Yesterday, authorities in Grande-Synthe evicted an unofficial camp of approximately 800 people.

Over 400 people, including 60 families and nearly 100 children, were taken onto buses destined for accommodation.

By midnight last night, two buses had returned to Grande-Synthe due to lack of space in the accommodation centres. People were left on the streets to fend for themselves. One person on the bus reported to aid workers that they had been driven around for eight hours with no access to food and water before being told to get off the bus.

We welcome attempts to get displaced people housed in appropriate accommodation, but we denounce the lack of information given to people during this process.

Further reports from the field state that approximately 100 people had desired access to accommodation but were turned away, with one testimony detailing “they break everything, they crush everything and they say to the people ‘go’ – but where do we go? ‘Anywhere else. Just don’t stay in the jungle.’”

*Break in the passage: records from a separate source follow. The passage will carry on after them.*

/-- An operation's request slots are given up. -/
def dropReqsOf (r : OpRef) : Act s₀ Unit := do
  let s ← st
  if s.reqs.any (fun q => q.op == some r) then emit (.reqs (s.reqs.filter fun q => q.op != some r)) else skip

/-- An operation with STATUS decided (R278): what its record will hold is fixed. COUNTS that it has recorded already, its
rounds of the unique-index table (R55), stay. -/
def Op.decide (o : Op) (status detail counts : Nat) (admitAs : Option Nat) (ts : Nat) : Op :=
  { o with
    phase := .decided, status := BitVec.ofNat 8 status, detail := BitVec.ofNat 32 detail,
    counts := if counts = 0 then o.counts else BitVec.ofNat 64 counts, admitAs := admitAs.getD (admitOf o status), decTs := ts,
    out := if status / 16 = 0 then o.out else [], work := .none }

/-- STATUS is decided: what the record will hold is fixed and the operation's request slots and cells
are given up. Results reach the readers, and the record the host, with OPERATION_COMPLETE (R278). -/
def endOp (r : OpRef) (status detail : Nat) (counts : Nat := 0) (admitAs : Option Nat := none) : Act s₀ Unit := do
  let s ← st
  match findOp s r with
  | none => skip
  | some o =>
    if o.phase = .decided then skip
    else do
      putOp (o.decide status detail counts admitAs s.ts)
      spoil o status
      dropReqsOf r
      freeCells r

/-- Completion without admission: the next descriptor of the ring may take its turn (R269). -/
def notAdmitted (r : OpRef) (status detail : Nat) : Act s₀ Unit := do
  if r.ring.val < 64 then privSet r.dom.val (ringW r.dom.val r.ring.val 6) (r.idx.toNat + 1)
  else if r.ring.val = 64 then privSet r.dom.val (KX + 0x1C) (r.idx.toNat + 1)
  else skip
  endOp r status detail

/-- A waiter's escapement has another generation, or is FAULTED or ABORTED (R271). -/
def waitDead (s : State) (o : Op) : Bool :=
  let e := escAt s o.waitEsc
  e.gen.toNat != o.waitGen || e.st == .faulted || e.st == .aborted

/-- A dependency abort (R271). -/
def depAbort (o : Op) : Act s₀ Unit := do
  bump (hdmW o.d 0x8C)
  notAdmitted o.ref ABORTED (o.waitEsc + 2 ^ 16)

/-- Waiters of an escapement that can no longer be released end (R274, R275). -/
def escWaiters (i : Nat) : Act s₀ Unit := do
  let s ← st
  each (s.ops.filter fun o => o.phase == .waitEsc && o.waitEsc == i && waitDead s o) depAbort

/-- The verdict of a group for a step: none while it is not final (R242). -/
def verdictOf (s : State) (g step : Nat) : Option Bool :=
  let w (k : Nat) : Nat := regOf s (COL + 0x100 + 32 * g + 4 * k)
  if bit (w 7) 0 && w 6 == step then some (bit (w 7) 1) else none

/-- What an UPDATE keeps between its admission and its passes. -/
def Op.upWork (o : Op) : UpWork := match o.work with | .update u => u | _ => ⟨none, none, []⟩

/-- The verdict an UPDATE has taken, or may take now (R153). -/
def takenVerdict (s : State) (o : Op) : Option Bool :=
  match o.upWork.verdict with
  | some b => some b
  | none => verdictOf s (o.bits 56 1 2) o.step.toNat

/-- An operation that ends with nothing written: its result region keeps its content. -/
def endClean (r : OpRef) (status detail : Nat) (admitAs : Option Nat := none) : Act s₀ Unit := do
  modOp r fun o => { o with region := [] }
  endOp r status detail 0 admitAs
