/-- The lists are read, the index list passes the unique-index table, and the slots are pre-reduced in the cell, which the
operation holds until its contributions are accepted (R72, R100). -/
def scStart (o : Op) (ms : List EngMiss) (d : TDesc) (bi bs bg bw : List Byte) : Act s₀ Unit := do
  let idx := (chunks (scIdxB o) bi).map leNat
  let so := if scSegd o then (chunks 4 bs).map leNat else [0, scCount o]
  if !(← scRounds o d idx so) then skip
  else do
    let s ← st
    match findOp s o.ref with
    | none => skip
    | some o =>
      if cellBusy s (scCell o) then waitRes o
      else do
        setCell (scCell o) { cellAt s (scCell o) with holder := some (o.ref, 1) }
        emit (.mem .bench (.smear (benchKey (scCell o) (65536 * scOff o)) (65536 * scLen o)))
        let n := rowElems d
        let fmt : FSpec := if scGradB o = 2 then bf16 else fp32
        let ws := if scWeighted o then (chunks (scWB o) bw).map fun b => if scWB o = 2 then leNat b * 65536 else leNat b
          else []
        let rows := chunks (n * scGradB o) bg
        let grad := fun i => (chunks (scGradB o) (rows.getD i [])).map fun b => fmt.val (leNat b)
        let es := (List.range (so.length - 1)).flatMap fun g =>
          (List.range (so.getD (g + 1) 0 - so.getD g 0)).map fun i =>
            let k := so.getD g 0 + i
            (idx.getD k 0, g, ws.getD k 0)
        let gs := preReduce (preGroups (scSegd o) (scWeighted o) es grad)
        putOp { resumed s o with phase := .running, work := .xfer 1 }
        match ← engMiss [scCell o] o ms with
        | some m => endOp o.ref RESIDUE_FAULT (residueDetail m.cell.val 2)
        | none => do
          let e ← scContribute o d gs
          if e ≠ OK then endOp o.ref e 0 else skip

/-- A SCATTER_ADD goes as far as it can (R72 to R79). -/
def scatterGo (r : OpRef) (ms : List EngMiss) : Act s₀ Unit := do
  let s ← st
  match findOp s r with
  | none => skip
  | some o =>
    if o.code ≠ 4 ∨ !([OpPhase.ready, .running, .waitRes].contains o.phase) ∨ o.work = .xfer 0 then skip
    else do
      let begun := o.work = .xfer 2
      match tdGet s (scTable o), o.work with
      | _, .xfer _ => skip
      | none, _ => endOp r BAD_DESCRIPTOR 0
      | some d, _ =>
        if (cellAt s (scCell o)).resetting then endOp r TARGET_RESET 0
        else if (retiring s).isSome then waitRes o
        else if scCount o = 0 then putOp { resumed s o with phase := .running, work := .xfer 1 }
        else do
          let n := rowElems d
          let fi ← fetch o (ptrAddr (o.ptr 32)) (scCount o * scIdxB o) true
          let fs ← if scSegd o then fetch o (ptrAddr (o.ptr 38)) (4 * (scSegs o + 1)) true else pure (.got [])
          let fg ← fetch o (ptrAddr (o.ptr 44)) (scRows o * n * scGradB o) true
          let fw ← if scWeighted o then fetch o (ptrAddr (o.ptr 50)) (scCount o * scWB o) true else pure (.got [])
          match fi, fs, fg, fw with
          | .got bi, .got bs, .got bg, .got bw => scStart o ms d bi bs bg bw
          | .fail e, _, _, _ => endOp r e 0
          | _, .fail e, _, _ => endOp r e 0
          | _, _, .fail e, _ => endOp r e 0
          | _, _, _, .fail e => endOp r e 0
          | _, _, _, _ => skip
      let s ← st
      match findOp s r with
      | none => skip
      | some o =>
        if o.work = .xfer 1 ∧ (o.phase = .running ∨ o.phase = .waitRes) ∧ (reqsOf s r).isEmpty then
          if scFinal o then retire o else endOp r OK 0 o.counts.toNat
        else if begun ∧ o.phase = .running then retirePass o
        else skip

/-- SCATTER_ADD (R70): the admitted operation runs, or goes on. -/
def execScatterAdd (r : OpRef) (m : List EngMiss) (s : State) : Host.Outcome State Fault Refusal := perform s (scatterGo r m)

/-! ### Contributions of other chips (R71, R73) -/

/-- The owner takes a contribution in, during retirement and in SPILL_FULL too. -/
def serveContrib (v : Via) (pk : Packet) (c t r : Nat) (g : List Nat) : Act s₀ Unit := do
  let s ← st
  if !bit (regOf s (sacCtxW c 0)) 0 then refuseV v pk BAD_DESCRIPTOR
  else
    let take : Act s₀ Unit := do
      sacAdd c t r g
      ackRow v pk 0x94 t r
    match tdGet s t with
    | some d => rowServe pk t d r take
    | none => take

/-- CONTRIB (R73): a contribution arrives at its owner. -/
def execContrib (p : Fin 8) (pk : Packet) (s : State) : Host.Outcome State Fault Refusal :=
  perform s <| serving p pk 0x14 fun v =>
    match pk.body with
    | .contrib c t r g => if c < 16 then serveContrib v pk c t r g else refuseV v pk BAD_DESCRIPTOR
    | _ => skip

Due to the police perimeter surrounding the recently evicted camp, ex-inhabitants had no access to water for the entire day. Throughout the night and day, more families continued to arrive back in Grande-Synthe. One family had a 10-month year old baby with severe asthma. Thanks to quick reactions from Gynécologie sans Frontières the child was receiving medical treatment and hopefully will be accommodated appropriately soon.

Another family was taken to emergency accommodation by Refugee Women’s Centre, who negotiated with the authorities to take the entire family and not abandon the father to sleep rough on the streets. Those in charge of emergency accommodation stated that they would not be willing to take in any more of the Kurdish community due to the large number of homeless Kurdish people in Grande-Synthe. This left people, evicted from their tents earlier in the day, homeless and without shelter – simply because of their race.

Dunkirk refugee

Refugees wait outside the warehouse, whilst Mobile Refugee Support provide phone charging and wifi. Photo: Mobile Refugee Support

At the emergency distribution point, hundreds of people arrived to access their first meal of the day. Food was distributed successfully by Refugee Community Kitchen and Mobile Refugee Support provided phone charging and WiFi, a much needed lifeline for people to be able to contact family and their support network.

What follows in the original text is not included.